## REQUIREMENT
Word for word, repeat the lines of the records from the one containing "Object 0x5838. -/" through the last line, both included.

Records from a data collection
/-- Object 0x5040. -/
def obj5040 : List Obj := [
  ⟨1, 1, .uns 2, .rw, .stg, 30, rg [(5, 3600)] [], 0⟩,
  ⟨2, 2, .uns 4, .ro, .non, 0, .any, 0⟩,
  ⟨3, 3, .uns 1, .ro, .non, 0, .any, 0⟩]

/-- Object 0x5041. -/
def obj5041 : List Obj := [
  ⟨1, 1, .uns 1, .rw, .imm, 0, rg [(0, 3)] [], 0⟩,
  ⟨2, 2, .uns 1, .ro, .non, 255, .any, 0⟩,
  ⟨3, 3, .uns 1, .ro, .non, 255, .any, 0⟩,
  ⟨4, 4, .uns 4, .ro, .non, 0, .any, 0⟩,
  ⟨5, 5, .uns 2, .ro, .non, 0, .any, 0⟩,
  ⟨6, 6, .uns 4, .ro, .non, 0, .any, 0⟩,
  ⟨7, 7, .uns 1, .wo, .imm, 0, rg [(1, 1)] [], 0⟩]

/-- Object 0x5042. -/
def obj5042 : List Obj := [
  ⟨1, 1, .uns 1, .rw, .imm, 0, rg [(0, 3)] [], 0⟩,
  ⟨2, 2, .uns 1, .rw, .stg, 0, rg [(0, 2)] [], 0⟩,
  ⟨3, 3, .octets 32, .wo, .stg, 0, .any, 0⟩,
  ⟨4, 4, .uns 4, .ro, .non, 0, .any, 0⟩]

/-- Object 0x5800. -/
def obj5800 : List Obj := [
  ⟨1, 1, .uns 1, .ro, .non, 0, .any, 0⟩,
  ⟨2, 2, .uns 1, .ro, .non, 0, .any, 0⟩,
  ⟨3, 3, .uns 1, .ro, .non, 0, .any, 0⟩,
  ⟨4, 4, .uns 1, .wo, .imm, 0, rg [(1, 1)] [], 0⟩,
  ⟨5, 5, .uns 2, .rw, .stg, 60, rg [(10, 600)] [0], 0⟩,
  ⟨6, 6, .uns 2, .rw, .stg, 30, rg [(10, 600)] [0], 0⟩,
  ⟨7, 7, .uns 2, .rw, .stg, 65535, rg [(0, 511)] [65535], 0⟩]

/-- Object 0x5801. -/
def obj5801 : List Obj := [
  ⟨1, 1, .uns 1, .rw, .imm, 0, rg [(0, 63)] [], 0⟩,
  ⟨2, 2, .uns 2, .ro, .non, 0, .any, 0⟩,
  ⟨3, 3, .uns 2, .ro, .non, 0, .any, 0⟩,
  ⟨4, 4, .uns 1, .ro, .non, 0, .any, 0⟩,
  ⟨5, 5, .uns 1, .ro, .non, 0, .any, 0⟩,
  ⟨6, 6, .uns 1, .ro, .non, 0, .any, 0⟩,
  ⟨7, 7, .uns 1, .wo, .imm, 0, rg [(1, 1)] [], 0⟩,
  ⟨8, 8, .uns 8, .ro, .non, 0, .any, 0⟩,
  ⟨9, 9, .uns 4, .ro, .non, 0, .any, 0⟩,
  ⟨10, 10, .uns 4, .ro, .non, 0, .any, 0⟩]

/-- Object 0x5802. -/
def obj5802 : List Obj := [
  ⟨1, 1, .uns 1, .rw, .imm, 0, rg [(0, 2)] [], 0⟩,
  ⟨2, 2, .uns 4, .rw, .imm, 0, .any, 0⟩,
  ⟨3, 3, .uns 1, .wo, .imm, 0, rg [(1, 1)] [], 0⟩,
  ⟨4, 4, .domain, .ro, .non, 0, .any, 0⟩,
  ⟨5, 5, .uns 4, .ro, .non, 0, .any, 0⟩,
  ⟨6, 6, .uns 4, .ro, .non, 0, .any, 0⟩,
  ⟨7, 7, .uns 4, .ro, .non, 0, .any, 0⟩,
  ⟨8, 8, .uns 1, .wo, .imm, 0, rg [(74, 74)] [], 0⟩]

/-- Object 0x5803. -/
def obj5803 : List Obj := [
  ⟨1, 1, .uns 2, .rw, .stg, 1000, rg [(100, 60000)] [0], 0⟩,
  ⟨2, 2, .uns 2, .rw, .stg, 0, rg [(100, 60000)] [0], 0⟩,
  ⟨3, 3, .uns 1, .rw, .stg, 1, .any, 15⟩]

/-- Object 0x5810. -/
def obj5810 : List Obj := [
  ⟨1, 1, .uns 4, .ro, .non, 0, .any, 0⟩,
  ⟨2, 2, .uns 4, .ro, .non, 0, .any, 0⟩,
  ⟨3, 3, .uns 4, .ro, .non, 0, .any, 0⟩,
  ⟨4, 4, .uns 4, .ro, .non, 0, .any, 0⟩,
  ⟨5, 5, .uns 1, .ro, .non, 0, .any, 0⟩,
  ⟨6, 6, .uns 2, .rw, .stg, 60, rg [(1, 3600)] [], 0⟩]

/-- Object 0x5811. -/
def obj5811 : List Obj := [
  ⟨1, 1, .uns 1, .rw, .imm, 0, rg [(0, 63)] [], 0⟩,
  ⟨2, 2, .uns 4, .ro, .non, 0, .any, 0⟩,
  ⟨3, 3, .uns 4, .ro, .non, 0, .any, 0⟩]

/-- Object 0x5812. -/
def obj5812 : List Obj := [
  ⟨1, 1, .uns 4, .ro, .non, 0, .any, 0⟩,
  ⟨2, 2, .uns 1, .rw, .imm, 0, .any, 0⟩,
  ⟨3, 3, .uns 2, .ro, .non, 65535, .any, 0⟩,
  ⟨4, 4, .uns 2, .ro, .non, 65535, .any, 0⟩]

/-- Object 0x5818. -/
def obj5818 : List Obj := [
  ⟨1, 1, .uns 2, .rw, .imm, 0, rg [(0, 511)] [], 0⟩,
  ⟨2, 2, .uns 1, .ro, .non, 0, .any, 0⟩,
  ⟨3, 3, .uns 1, .ro, .non, 0, .any, 0⟩,
  ⟨4, 4, .uns 1, .ro, .non, 0, .any, 0⟩,
  ⟨5, 5, .uns 4, .ro, .non, 0, .any, 0⟩,
  ⟨6, 6, .uns 2, .ro, .non, 0, .any, 0⟩,
  ⟨7, 7, .uns 1, .rw, .imm, 0, .any, 0⟩,
  ⟨8, 8, .uns 2, .rw, .stg, 10, rg [(1, 1000)] [], 0⟩,
  ⟨9, 9, .uns 2, .ro, .non, 0, .any, 0⟩]

/-- Object 0x5820. -/
def obj5820 : List Obj := [
  ⟨1, 1, .uns 1, .ro, .non, 0, .any, 0⟩,
  ⟨2, 2, .uns 1, .wo, .imm, 0, rg [(2, 4)] [], 0⟩,
  ⟨3, 3, .uns 1, .rw, .stg, 0, rg [(0, 2)] [], 0⟩,
  ⟨4, 4, .uns 1, .ro, .non, 0, .any, 0⟩,
  ⟨5, 5, .uns 2, .ro, .non, 0, .any, 0⟩,
  ⟨6, 6, .uns 2, .rw, .stg, 200, rg [(50, 700)] [], 0⟩,
  ⟨7, 7, .uns 1, .rw, .stg, 80, rg [(50, 100)] [], 0⟩,
  ⟨8, 8, .uns 1, .ro, .non, 0, .any, 0⟩]

/-- Object 0x5821. -/
def obj5821 : List Obj := [
  ⟨1, 1, .uns 1, .rw, .imm, 0, rg [(0, 14)] [], 0⟩,
  ⟨2, 2, .uns 1, .ro, .non, 0, .any, 0⟩,
  ⟨3, 3, .uns 4, .ro, .non, 0, .any, 0⟩,
  ⟨4, 4, .uns 1, .wo, .imm, 0, rg [(1, 1)] [], 0⟩]

/-- Object 0x5828. -/
def obj5828 : List Obj := [
  ⟨1, 1, .int 2, .ro, .non, 0, .any, 0⟩,
  ⟨2, 2, .int 2, .ro, .non, 0, .any, 0⟩,
  ⟨3, 3, .uns 2, .ro, .non, 0, .any, 0⟩,
  ⟨4, 4, .uns 2, .ro, .non, 0, .any, 0⟩,
  ⟨5, 5, .uns 4, .ro, .non, 0, .any, 0⟩,
  ⟨6, 6, .int 2, .ro, .non, 0, .any, 0⟩,
  ⟨7, 7, .uns 4, .ro, .non, 0, .any, 0⟩]

/-- Object 0x5830. -/
def obj5830 : List Obj := [
  ⟨1, 1, .uns 4, .const, .non, 9460800, .any, 0⟩,
  ⟨2, 2, .uns 2, .ro, .non, 0, .any, 0⟩,
  ⟨3, 3, .uns 2, .ro, .non, 0, .any, 0⟩,
  ⟨4, 4, .uns 4, .ro, .non, 0, .any, 0⟩,
  ⟨5, 5, .uns 4, .ro, .non, 0, .any, 0⟩]

/-- Object 0x5838. -/
def obj5838 : List Obj := [
  ⟨1, 1, .uns 1, .rw, .stg, 1, .any, 15⟩,
  ⟨2, 2, .uns 1, .rw, .stg, 1, .any, 15⟩,
  ⟨3, 3, .uns 1, .rw, .stg, 0, .any, 15⟩,
  ⟨4, 4, .uns 4, .rw, .stg, 0, rg [(1, 2592000)] [0], 0⟩,
  ⟨5, 5, .uns 1, .ro, .non, 0, .any, 0⟩,
  ⟨6, 6, .uns 1, .ro, .non, 255, .any, 0⟩,
  ⟨7, 7, .uns 4, .ro, .non, 0, .any, 0⟩]

/-- Object 0x5F00. -/
def obj5F00 : List Obj := [
  ⟨1, 1, .uns 1, .ro, .non, 0, .any, 0⟩,
  ⟨2, 2, .uns 4, .ro, .non, 0, .any, 0⟩,
  ⟨3, 3, .uns 2, .ro, .non, 513, .any, 0⟩,
  ⟨4, 4, .text 6, .const, .non, 0, .any, 0⟩]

## EXPECTED ANSWER
/-- Object 0x5838. -/
def obj5838 : List Obj := [
  ⟨1, 1, .uns 1, .rw, .stg, 1, .any, 15⟩,
  ⟨2, 2, .uns 1, .rw, .stg, 1, .any, 15⟩,
  ⟨3, 3, .uns 1, .rw, .stg, 0, .any, 15⟩,
  ⟨4, 4, .uns 4, .rw, .stg, 0, rg [(1, 2592000)] [0], 0⟩,
  ⟨5, 5, .uns 1, .ro, .non, 0, .any, 0⟩,
  ⟨6, 6, .uns 1, .ro, .non, 255, .any, 0⟩,
  ⟨7, 7, .uns 4, .ro, .non, 0, .any, 0⟩]

/-- Object 0x5F00. -/
def obj5F00 : List Obj := [
  ⟨1, 1, .uns 1, .ro, .non, 0, .any, 0⟩,
  ⟨2, 2, .uns 4, .ro, .non, 0, .any, 0⟩,
  ⟨3, 3, .uns 2, .ro, .non, 513, .any, 0⟩,
  ⟨4, 4, .text 6, .const, .non, 0, .any, 0⟩]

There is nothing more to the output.